If you add 0.1uF to 10,000uF you get 10,000.1uF. The filter frequency has hardly changed.

If one were to cascade two filters RCRC then the first and second filters can be calculated independantly and the effects of cascading the two filter stages can be added together.

To have a significant effect in removing 50Hz or 60Hz the F-3db needs to be down near the mains frequency, or better still, well below Mains F. That demands large C if one wants to use a small R.

If, as Bob has suggested, one were more interested in removing the harmonics then a smaller C (or smaller R) is acceptable, but the bigger the RC time constant the more attenuation one can achieve.
 
Re: PSU Snubbers

gpapag said:
Spectrum Analyser
With just a cheap scope it is often possible to zoom in sufficiently to the location on the AC wave where diodes turn off and see the ringing, then try different snubber values to remove it.

tcpip said:
A bit complicated; I'm still trying to understand it.
It's actually simpler, since you only have one snubber across the secondary, instead of across each diode. The only thing complicated is the calculating the correct values (or rather, the measurements needed as inputs to the calculation). However, that would apply just as much if you had snubbers across each rectifier. Using generic values for various power supplies without checking the result on the scope is in my (limited) experience not the best way to proceed.
 
Re: PSU Snubbers

Nixie said:
.... The only thing complicated is the calculating the correct values (or rather, the measurements needed as inputs to the calculation). However, that would apply just as much if you had snubbers across each rectifier. Using generic values for various power supplies without checking the result on the scope is in my (limited) experience not the best way to proceed.
I decided to try this without measurement or calculation and found that a bad snubber choice exaggerated an instability problem in a bad output Zobel capacitor.
 
Well, i have finished to read the Bob Cordell Interview thread.

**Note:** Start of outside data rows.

/-- Asks for a step of the machine before anything else is scheduled (log 2). -/
def State.post (s : State) (i : Instr) : State := { s with agenda := s.agenda ++ [.ev i] }

/-- A store performed at home by anything but device code; the doorbell window ignores it (R195). -/
def State.homeWr (s : State) (a n v : Nat) : State := s.memWr a n v

/-- The job of a queue, from its descriptor (R272). -/
def State.queueJob (s : State) (q : Nat) : BitVec 16 := BitVec.ofNat 16 (s.homeRd (s.qtbase.toNat + 64 * q + 34) 2)

/-- A store performed at home for device code of a job. An 8-byte store to the doorbell window is a doorbell for queue offset / 8,
accepted only for a queue of the job; any other store there is ignored (R195, R273). -/
def State.devWr (s : State) (job : BitVec 16) (a n v : Nat) : State :=
  if isBell a then
    if n == 8 && s.queueJob ((a - bellBase) / 8) == job then s.post (.doorbell ⟨.plain, (a - bellBase) / 8⟩ (w64 v)) else s
  else s.memWr a n v

/-- A poisoned line is marked so that a later read meets it (R381). -/
def State.addPoison (s : State) (a : Nat) : State :=
  if s.poison.contains (a / 64) then s else { s with poison := (a / 64) :: s.poison }

/-! ### Translation (R361 to R366) -/

/-- The page size of a leaf at a level, as a power of two (R361). -/
def pageBits (lvl : Nat) : Nat := if lvl == 1 then 30 else if lvl == 2 then 21 else 16

/-- The index of a virtual address at a level (R361). -/
def ptIndex (va lvl : Nat) : Nat :=
  if lvl == 0 then va / 2 ^ 43 % 2 ^ 13
  else if lvl == 1 then va / 2 ^ 30 % 2 ^ 13
  else if lvl == 2 then va / 2 ^ 21 % 2 ^ 9
  else va / 2 ^ 16 % 2 ^ 5

/-- The alignment of the table that an entry of a level points to (R361). -/
def tableAlign (lvl : Nat) : Nat := if lvl == 0 then 0x10000 else 0x1000

/-- A walk code: level and condition (R363). -/
def walkCode (lvl c : Nat) : BitVec 8 := BitVec.ofNat 8 (lvl * 16 + c)

/-- A walk from the table at t on, with `fuel` levels left (R361, R362). -/
def State.walk (s : State) (job : BitVec 16) (va : Nat) (fuel lvl t : Nat) : Except (BitVec 8) TlbE :=
  match fuel with
  | 0 => .error (walkCode lvl 4)
  | f + 1 =>
    let e := s.homeRd (t + 8 * ptIndex va lvl) 8
    let b (i : Nat) : Bool := e.testBit i
    let pa := e / 2 ^ 12 % 2 ^ 40 * 2 ^ 12
    if !b 0 then .error (walkCode lvl 1)
    else if e / 2 ^ 52 != 0 || e / 2 ^ 6 % 2 ^ 6 != 0 || (!b 1 && e / 4 % 16 != 0) then .error (walkCode lvl 4)
    else if b 1 then
      if lvl == 0 || pa % 2 ^ pageBits lvl != 0 then .error (walkCode lvl 4)
      else .ok { job := job, lvl := lvl, vpage := va / 2 ^ pageBits lvl, ppage := pa / 2 ^ pageBits lvl, sec := b 5,
                 x := b 4, w := b 3, rd := b 2 }
    else if lvl == 3 || s.reserved pa || pa % tableAlign lvl != 0 then .error (walkCode lvl 4)
    else s.walk job va f (lvl + 1) pa

/-- The physical address a leaf gives. -/
def TlbE.pa (e : TlbE) (va : Nat) : Nat := e.ppage * 2 ^ pageBits e.lvl + va % 2 ^ pageBits e.lvl

/-- A cached leaf serves an address of its job (R365). -/
def TlbE.hits (e : TlbE) (job : BitVec 16) (va : Nat) : Bool := e.job == job && e.vpage == va / 2 ^ pageBits e.lvl

/-- The permission bits an access needs (R362). -/
def TlbE.allows (e : TlbE) : AccK → Bool
  | .load => e.rd
  | .store => e.w
  | .atomic => e.rd && e.w
  | .fetch => e.x

/-- The checks of a leaf, in the order WORLD, PERM, WINDOW (R363). `bell`: the access is no doorbell store, so the doorbell
window is a reserved window to it (R195). -/
def State.leafCheck (s : State) (e : TlbE) (secure : Bool) (k : AccK) (bell : Bool) (va : Nat) : Except (BitVec 8) Nat :=
  if e.sec && !secure then .error (walkCode 0 3)
  else if !e.allows k then .error (walkCode e.lvl 2)
  else if s.reserved (e.pa va) || (bell && isBell (e.pa va)) then .error (walkCode 0 5)
  else .ok (e.pa va)

/-- Who translates: the job tag, the root of its tables and its world (R361, R444). -/
structure Xlat where
  job : BitVec 16
  root : Nat
  secure : Bool
  deriving DecidableEq, Repr

/-- The translation of a job's partitions: non-secure (R444). -/
def State.jobXlat (s : State) (j : BitVec 16) : Xlat := ⟨j, (s.job j).xroot.toNat, false⟩

/-- The translation of a context; the purser pair is of the secure world (R444; log 9). -/
def State.ctxXlat (s : State) (c : Nat) : Xlat :=
  if c == purser then ⟨0, s.purserRoot.toNat, true⟩ else s.jobXlat (lJob (s.ctx c).lrec)

/-- The leaf for an address: a cached one, else a walk's (R364, R365). -/
def State.leaf (s : State) (tlb : List TlbE) (x : Xlat) (va : Nat) : Except (BitVec 8) TlbE :=
  match tlb.find? (·.hits x.job va) with
  | some e => .ok e
  | none => s.walk x.job va 4 0 x.root

/-- A translation: the physical address and the leaf to cache, or the walk code. -/
def State.translate (s : State) (tlb : List TlbE) (x : Xlat) (k : AccK) (bell : Bool) (va : Nat) :
    Except (BitVec 8) (Nat × TlbE) :=
  match s.leaf tlb x va with
  | .error w => .error w
  | .ok e =>
    match s.leafCheck e x.secure k bell va with
    | .error w => .error w
    | .ok pa => .ok (pa, e)

/-- XINV: ALL, the address and the job (R366). -/
def xinvHits (w : W64) (job : BitVec 16) (lvl vpage : Nat) : Bool :=
  job == BitVec.ofNat 16 (bf w 15 0) && (w.getLsbD 63 || bf w 55 16 * 65536 / 2 ^ pageBits lvl == vpage)

/-- An XINV drops a cached leaf. -/
def TlbE.dropped (e : TlbE) (w : W64) : Bool := xinvHits w e.job e.lvl e.vpage

/-- A cache takes a leaf: once, and none that an invalidation in progress names (R365, R366). -/
def tlbAdd (busy : Option W64) (t : List TlbE) (e : TlbE) : List TlbE := if t.contains e || busy.any e.dropped then t else e :: t

/-- Translation for an agent that keeps no cache, such as the Landing. The doorbell window is reserved to an atomic alone (R195). -/
def State.translateCold (s : State) (x : Xlat) (k : AccK) (va : Nat) : Except (BitVec 8) Nat :=
  (s.translate [] x k (k == .atomic) va).map (·.1)

/-! ### Counters (R320, R344) -/

/-- Adds to counter i of a partition. -/
def State.addCtr (s : State) (p i n : Nat) : State :=
  if p < 128 then s.updPart p fun t => { t with ctrs := t.ctrs.set i (t.ctrs.getD i 0 + w64 n) } else s
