/-- Weight W[k][n] of a block whose byte t reads as rd t (n bytes at a time) (R181). -/
def weightAt (wt : WTy) (tr : Bool) (rd : Nat → Nat → Nat) (ow os k n : Nat) : Nat × Ev :=
  let i := if tr then 128 * n + k else 128 * k + n
  match wt with
  | .bf16 => plainW .bf16 (rd (ow + 2 * i) 2)
  | .fp8a => plainW .fp8a (rd (ow + i) 1)
  | .fp8b => plainW .fp8b (rd (ow + i) 1)
  | .g4 =>
    let j := 128 * n + k
    groupW (intVal true 4 (rd (ow + j / 2) 1 / 2 ^ (j % 2 * 4))) (rd (os + 2 * (j / 32)) 2)
  | .g3 =>
    let j := 128 * n + k
    groupW (intVal true 3 (rd (ow + 3 * j / 8) 2 / 2 ^ (3 * j % 8))) (rd (os + 2 * (j / 32)) 2)

/-- One column of a block with its events. -/
def columnAt (wt : WTy) (tr : Bool) (rd : Nat → Nat → Nat) (ow os n : Nat) : List (BitVec 20) × Ev :=
  let c := (upto 128).map fun k => weightAt wt tr rd ow os k n
  (c.map fun x => BitVec.ofNat 20 x.1, c.foldl (fun (e : Ev) x => e.or x.2) {})

/-- A block as a plane with its events. -/
def planeAt (wt : WTy) (tr : Bool) (rd : Nat → Nat → Nat) (ow os : Nat) : Plane × Ev :=
  let p := (upto 128).map (columnAt wt tr rd ow os)
  (p.map (·.1), p.foldl (fun (e : Ev) x => e.or x.2) {})

/-- OW(q) and OS(q): exact, without wrap (R181). -/
def offQ (x : W64) (q : Nat) : Nat := bf x 31 0 + q * bf x 63 32

/-- The enabled quadrants of the bundle in progress (R180). -/
def State.quads (s : State) : List Nat := quadsOf s.dsrc.qmask

/-- MLDS (R181 to R183, R193): token and tile waits, the faults in their order, then the read of the tile as earlier bundles
left it. The converted planes wait in M-slot order. -/
def execMlds (a : MldsA) (s : State) : Host.Outcome State Fault Refusal :=
  let y := s.dx
  let t := y.tile a.tw
  let xw := s.px a.xw
  let xs := s.px a.xs
  let qs := s.quads
  let n := WTy.blockBytes a.wt
  .next (
    if y.tokWait a.tout (Toks.named a.tin) then s.stall
    else if t.st == .empty && !t.pend then s.dieFault 0x0101 0 []
    else if t.st != .ready then s.stall
    else if qs.any fun q => offQ xw q % 64 != 0 || (a.wt.grouped && offQ xs q % 64 != 0) then s.dieFault 0x0103 0 []
    else if qs.any fun q => t.bytes < offQ xw q + n || (a.wt.grouped && t.bytes < offQ xs q + 1024) then
      s.dieFault 0x0102 0 []
    else
      let ps := qs.map fun q => (q, planeAt a.wt a.t (fun o k => s.tileRd y t o k) (offQ xw q) (offQ xs q))
      let bad := if y.vpoison.isEmpty then [] else (qs.flatMap fun q =>
        s.tileGrans y t (offQ xw q) n ++ (if a.wt.grouped then s.tileGrans y t (offQ xs q) 1024 else [])).eraseDups
      let it : MItem :=
        .load s.pbsn s.paddr a.tout a.tw.toNat (ps.map fun p => (p.1, p.2.1)) (ps.map fun p => (p.1, p.2.2)) bad
      s.updDx fun y => { (y.updTile a.tw fun t => { t with busy := true }).setTok a.tout true with mq := y.mq ++ [it] })

/-- An entry of the M-slot order that loads the tile. -/
def MItem.loads (t : Nat) : MItem → Bool
  | .load _ _ _ tile _ _ _ => tile == t
  | .zero _ => false

/-- The shadow planes after a weight load or an MZERO (R181, R184). -/
def loadPlanes (arrs : List Arr) (bsn : BitVec 48) (ps : List (Nat × Plane)) : List Arr :=
  arrs.mapIdx fun q r =>
    match ps.find? (·.1 == q) with
    | some p => { r with shadow := p.2, badS := false, fillS := some bsn }
    | none => r

def zeroPlanes (arrs : List Arr) (qm : BitVec 4) : List Arr :=
  arrs.mapIdx fun q r => if qm.getLsbD q then { r with shadow := [], badS := false, fillS := none } else r

/-- The MZEROs at the head of the M-slot order act (R176, R184). -/
def Die.runZeros (y : Die) : List MItem → Die
  | .zero qm :: r => ({ y with arrs := zeroPlanes y.arrs qm }).runZeros r
  | q => { y with mq := q }

/-- The oldest weight load completes: its planes, events and token, and the tile is no longer busy (R183, R211). A load that
met an uncorrectable error of the vault is consumed instead (R381). -/
def execMldsComplete (die : Nat) (s : State) : Host.Outcome State Fault Refusal :=
  .next (match (s.die die).mq with
    | .load bsn addr tout tile ps evs bad :: r =>
      let y := s.die die
      let tn := BitVec.ofNat 8 tile
      let y1 := if r.any (MItem.loads tile) then y else y.updTile tn fun t => { t with busy := false }
      if !bad.isEmpty then (s.setDie die (y1.runZeros r)).vaultConsume die die bad bsn
      else
        let y2 := { y1.endTok bsn 3 tout with arrs := loadPlanes y1.arrs bsn ps, felogs := addEvs y1.felogs bsn addr 3 evs }
        s.setDie die (y2.runZeros r)
    | _ => s)

/-! ### MSWAP and MZERO (R184) -/

/-- The exchange of the planes of the enabled quadrants. -/
def swapPlanes (arrs : List Arr) (qm : BitVec 4) : List Arr :=
  arrs.mapIdx fun q r =>
    if qm.getLsbD q then
      { r with act := r.shadow, shadow := r.act, badA := r.badS, badS := r.badA, fillA := r.fillS, fillS := r.fillA }
    else r

/-- MSWAP waits until every earlier MLDS and MZERO has completed; earlier MMULs have captured their planes (R176). -/
def execMswap (s : State) : Host.Outcome State Fault Refusal :=
  .next (if !s.dx.mq.isEmpty then s.stall else s.updDx fun y => { y with arrs := swapPlanes y.arrs s.dsrc.qmask })

/-- MZERO acts in M-slot order, behind the weight loads issued before it. -/
def execMzero (s : State) : Host.Outcome State Fault Refusal :=
  .next (s.updDx fun y =>
    if y.mq.isEmpty then { y with arrs := zeroPlanes y.arrs s.dsrc.qmask }
    else { y with mq := y.mq ++ [.zero s.dsrc.qmask] })

/-! ### MMUL (R185 to R189) -/

def ATy.fmt : ATy → Fmt
  | .bf16 => .bf16
  | .fp8a => .fp8a
  | .fp8b => .fp8b

/-- Slices of an activation (R185). -/
def ATy.slices : ATy → Nat
  | .bf16 => 4
  | _ => 2

/-- The stream cycle, counted from issue, in which row m enters (R185). -/
def ATy.entry (t : ATy) (m : Nat) : Nat :=
  match t with
  | .bf16 => m
  | _ => m / 2

/-- The view vwA fits the activation type, and vwC is an ACC view (R186). -/
def mviewOk (t : ATy) (va vc : W64) : Bool :=
  vwKind va == 1 && bf va 51 49 == (match t with | .bf16 => 3 | _ => 1) && vwKind vc == 2

/-- The name of the first A slice and ACC slice of a row group, modulo 512 (R185). -/
def aName (va : W64) (t : ATy) (j g : Nat) : Nat :=
  (((vwBase va : Int) + j * sx 9 (vwP2 va) + g * (ATy.slices t : Nat)) % 512).toNat
def cName (vc : W64) (j g : Nat) : Nat := (((vwBase vc : Int) + j * sx 10 (vwP1 vc) + g * 8) % 512).toNat

/-- The physical slices of n names from `start` on, modulo 512 (R133, R185). -/
def DieRegs.physWrap (r : DieRegs) (start n : Nat) : List Nat := (upto n).map fun k => renSl r.views ((start + k) % 512)

/-- The activations of row m in a quadrant: lane (m mod 8) × 128 + k (R185). -/
def rowActs (lanes : List Lane) (q m : Nat) (ps : List Nat) : List Nat :=
  ((lanes.drop (1024 * q + m % 8 * 128)).take 128).map fun l => l.rd ps

/-- The slices with bad parity that the A rows from a on, n of them, read, each with its row (R380). -/
def MMulOp.aHurt (o : MMulOp) (par : List (Nat × Nat)) (a n : Nat) : List (Nat × Nat × Nat) :=
  if par.isEmpty then []
  else (upto n).flatMap fun i =>
    (par.filter fun e => o.qm.getLsbD (e.1 / 1024) && e.1 % 1024 / 128 == (a + i) % 8 && (o.aSl.getD ((a + i) / 8) []).contains e.2).map
      fun e => (a + i, e)

/-- Those of the ACC slices that an ADD-mode drain of row m reads. -/
def MMulOp.cHurt (o : MMulOp) (par : List (Nat × Nat)) (m : Nat) : List (Nat × Nat × Nat) :=
  if o.add then
    (par.filter fun e => o.qm.getLsbD (e.1 / 1024) && e.1 % 1024 / 128 == m % 8 && (o.cSl.getD (m / 8) []).contains e.2).map
      fun e => (m, e)
  else []
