/-- SIGWAIT (R331): XA is checked as SIGADD's is, the doorbell window being reserved to it; it waits, and evaluates at once. -/
def execSigwait (c : PCond) (sc : Scope) (xd xa xb : Reg) (s : State) : Host.Outcome State Fault Refusal :=
  .next (match s.cur.side with
    | .seq =>
      match s.gCheck .load true (s.x xa) 8 with
      | .error t => s.takeTrap t
      | .ok (pa, e) =>
        if s.cx.isSpec then s.stall
        else
          let w := Wait.sig c sc xd (s.x xa).toNat pa (s.x xb)
          (((s.cacheLeaf e).waitFor w).pendX xd).post (.sigwaitPollTimer s.cur.ctx)
    | .die => s)

/-- A context evaluates its wait: not while frozen, stopped or saved (R331, R425). -/
def State.evaluates (s : State) (c : Nat) : Bool :=
  let x := s.ctx c
  !x.frozen && !x.swapped && !x.stopping && !(c == purser && s.phalt)

/-- The context's own earlier accesses to a signal have been performed (R252). -/
def Ctx.sigClear (x : Ctx) (pa : Nat) : Bool :=
  x.port.all (fun a => !overlap pa 8 a.pa a.size) && x.gathers.all fun g => g.sigPa != some pa

/-- A SIGWAIT whose address an XINV has left without a translation walks again; with a translation it evaluates as before. While there is
none it goes on waiting: DESIGN CHOICE (log 22), the rules name no outcome for it (R331, R365). -/
def State.sigFind (s : State) (ctx : Nat) (k : PCond) (sc : Scope) (xd : Reg) (va : Nat) (v : W64) : State :=
  match s.translate (s.ctx ctx).tlb (s.ctxXlat ctx) .load true va with
  | .ok (pa, e) =>
    (s.updCtx ctx fun x => { x with wait := .sig k sc xd va pa v, tlb := tlbAdd s.xinvBusy x.tlb e }).post (.sigwaitPollTimer ctx)
  | .error _ => s

/-- A waiting SIGWAIT evaluates its condition with a strong load (R331). -/
def execSigwaitPollTimer (ctx : Nat) (s : State) : Host.Outcome State Fault Refusal :=
  .next (match (s.ctx ctx).wait with
    | .sig c _ xd _ pa v =>
      if s.evaluates ctx && (s.ctx ctx).sigClear pa then
        if s.poisonIn pa 8 then s.seqPoison ctx pa (s.ctx ctx).lastBsn
        else
          let w := w64 (s.homeRd pa 8)
          if PCond.holds c w v then (s.updCtx ctx fun x => { x with wait := .none }).deliverX ctx xd (s.ctx ctx).lastBsn w else s
      else s
    | .sigLost k sc xd va v => if s.evaluates ctx then s.sigFind ctx k sc xd va v else s
    | _ => s)

/-- The atomic of a SIGADD or SIGST whose reports are in (R330). -/
def State.sigDone (s : State) (c : Nat) (g : Gather) : State :=
  let s1 := s.endGather c g
  match g.kind with
  | .sigadd _ xd _ pa v =>
    if s.poisonIn pa 8 then s1.seqPoison c pa g.bsn
    else
      let old := w64 (s.homeRd pa 8)
      ((s1.homeWr pa 8 (old + v).toNat).deliverX c xd g.bsn old).notifySig pa
  | .sigst _ _ pa v => (s1.homeWr pa 8 v.toNat).notifySig pa
  | _ => s1

/-! ### YIELD, TRAP, MBOX (R334, R335, R337) -/

/-- An MBOX request without a reply (R337, R356). -/
def State.reqPend (s : State) (c : Nat) : Bool := (s.ctx c).mbox.isSome && (s.ctx c).mboxKept.isNone

/-- A valid retry entry or a held lane (R356, R359). -/
def State.rrPend (s : State) (p : Nat) : Bool := (s.die p).parked

/-- The TRAPPEND (0), REQPEND (1) and RRPEND (2) bits that are set, with their contexts (R356, R358). -/
def State.pendings (s : State) : List (Nat × Nat) :=
  (upto s.nparts).flatMap fun c =>
    (if (s.ctx c).trappend then [(0, c)] else []) ++ (if s.reqPend c then [(1, c)] else []) ++ if s.rrPend c then [(2, c)] else []
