/-- After its release is performed, a member's module requests an accession number (R423). A graph node has no release of its own. -/
def execAccessionRequest (ctx idx : Nat) (s : State) : Host.Outcome State Fault Refusal :=
  .next (match (s.collsOf ctx)[idx]? with
    | none => s
    | some r =>
      if r.st != .waitTok then s
      else
        let job := (s.collJob ctx).toNat
        let part := s.collPart ctx r
        let go (ds : List Nat) (t : State) : State :=
          (((t.updColl ctx idx fun c => { c with st := .requested, dies := ds }).updAccn job r.gid r.seq fun a =>
            { a with requested := part :: a.requested }).ask job r.gid r.seq).pump
        if 256 ≤ ctx then go r.dies s
        else match (s.ctx ctx).gathers.find? fun g => g.bsn == r.bsn && g.kind == .coll with
          | some g => if s.reported g && (s.ctx ctx).portDone g.bsn then go (s.collDies g) (s.endGather ctx g) else s
          | none => go r.dies s)

/-- The backup's NEXT follows the last number that the primary has mirrored to it (R431). -/
def State.mirror (s : State) (n : BitVec 32) : State :=
  if s.regr.backup == some s.mid.toNat && precedes s.regr.next (n + 1) then { s with regr := { s.regr with next := n + 1 } } else s

/-- A grant reaches this module, which starts its part in ascending order; receiving it twice has no effect, and one of an older epoch is
discarded (R428, R431). From this module's own instance it arrives after every lower one that concerns a member here, and after the backup
has it. A backup without a member takes the grant into its mirrored state. -/
def execGrantArrival (job gid seq : Nat) (m : GrantMsg) (s : State) : Host.Outcome State Fault Refusal :=
  .next (match s.group? (BitVec.ofNat 16 job) gid with
    | none => s
    | some g =>
      let x := (s.accn? job gid seq).getD (Accn.new job gid seq)
      let n := BitVec.ofNat 32 m.num
      let lower := s.regr.accs.all fun b =>
        !(s.accLocal b == s.accLocal x && b.st != .unassigned && precedes b.num n && !b.arrived && !(s.herePartsOf b).isEmpty)
      if x.arrived || !lower then s
      else if s.serves x then
        (if x.st != .unassigned && x.num == n && x.mirrored then
          (s.updAccn job gid seq fun y => { y with arrived := true }).pump
         else s)
      else if s.localGroup g || s.collstop || s.stale m.ep then s
      else
        ((s.mirror n).updAccn job gid seq fun y =>
          { y with num := n, st := if y.st == .unassigned then .granted else y.st, arrived := true, mirrored := true }).pump)

/-- The fields in which the members' descriptors must agree (R428). -/
def collKey (d : BitVec 512) : Nat × Nat × Nat × Nat × Bool × Nat := (cOp d, cCount d, bf d 333 330, cRop d, cExact d, cRoot d)

/-- A buffer of a collective cannot be reached: the Registrar's bank 66 records it, with KIND 0 and without an address. DESIGN CHOICE (log 22):
R424 has the error recorded, and the rules name neither the bank nor a KIND for it. -/
def State.collErr (s : State) (part : Nat) : State :=
  s.logErr 66 { uc := true, kind := 0, part := some part, w2 := Config.syndrome s.stepNo }

/-- Bytes of an element of a collective: one for two 4-bit elements. -/
def cElem (d : BitVec 512) : Nat := (cBits d + 7) / 8

/-- The dies whose cache ways the lane stores of an issuer may stand in. -/
def State.collCaches (s : State) (who : Nat) : List Nat := if who < 256 then s.issueSet who else []

/-- The rank of a member of this module. -/
def State.collRank (s : State) (g : Group) (e : Nat × Nat × Nat × CollRec) : Nat := g.members.idxOf (s.mid.toNat, e.2.2.1)

/-- How many bytes of its source a member has still to read; a broadcast reads ROOT's alone (R421). -/
def State.srcLeft (s : State) (g : Group) (e : Nat × Nat × Nat × CollRec) : Nat :=
  let r := e.2.2.2
  if cOp r.desc == 3 && s.collRank g e != cRoot r.desc then 0 else cBytes r.desc (cSrcLen r.desc g.members.length) - r.got.length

The real gurú.... really you are great Bob.

There are many "stunts"...some people searching for fame and others with real doubts...they had discussed a lot, and made the tread loss its rithm....well, they have their own doubts...but i found more pleasant and usefull to jump all them and read only your comments.

Hey guys!...let the man talk!

Thank you to share your knowledge.

Carlos
 
lumanauw said:
Snubbers usually needs 2 to 5watt resistor, they are hot. The values can be approximated by calculation first (or more easily, look at other schematic, what value do people use). But the final tuning needs scope, it is impossible to do it without scope.

The power rating of the snubber resistor is a function of its resistance and the frequency and voltage across it. The frequency in this case is the ringing frequency of the CL circuit formed by the diode and the transformer.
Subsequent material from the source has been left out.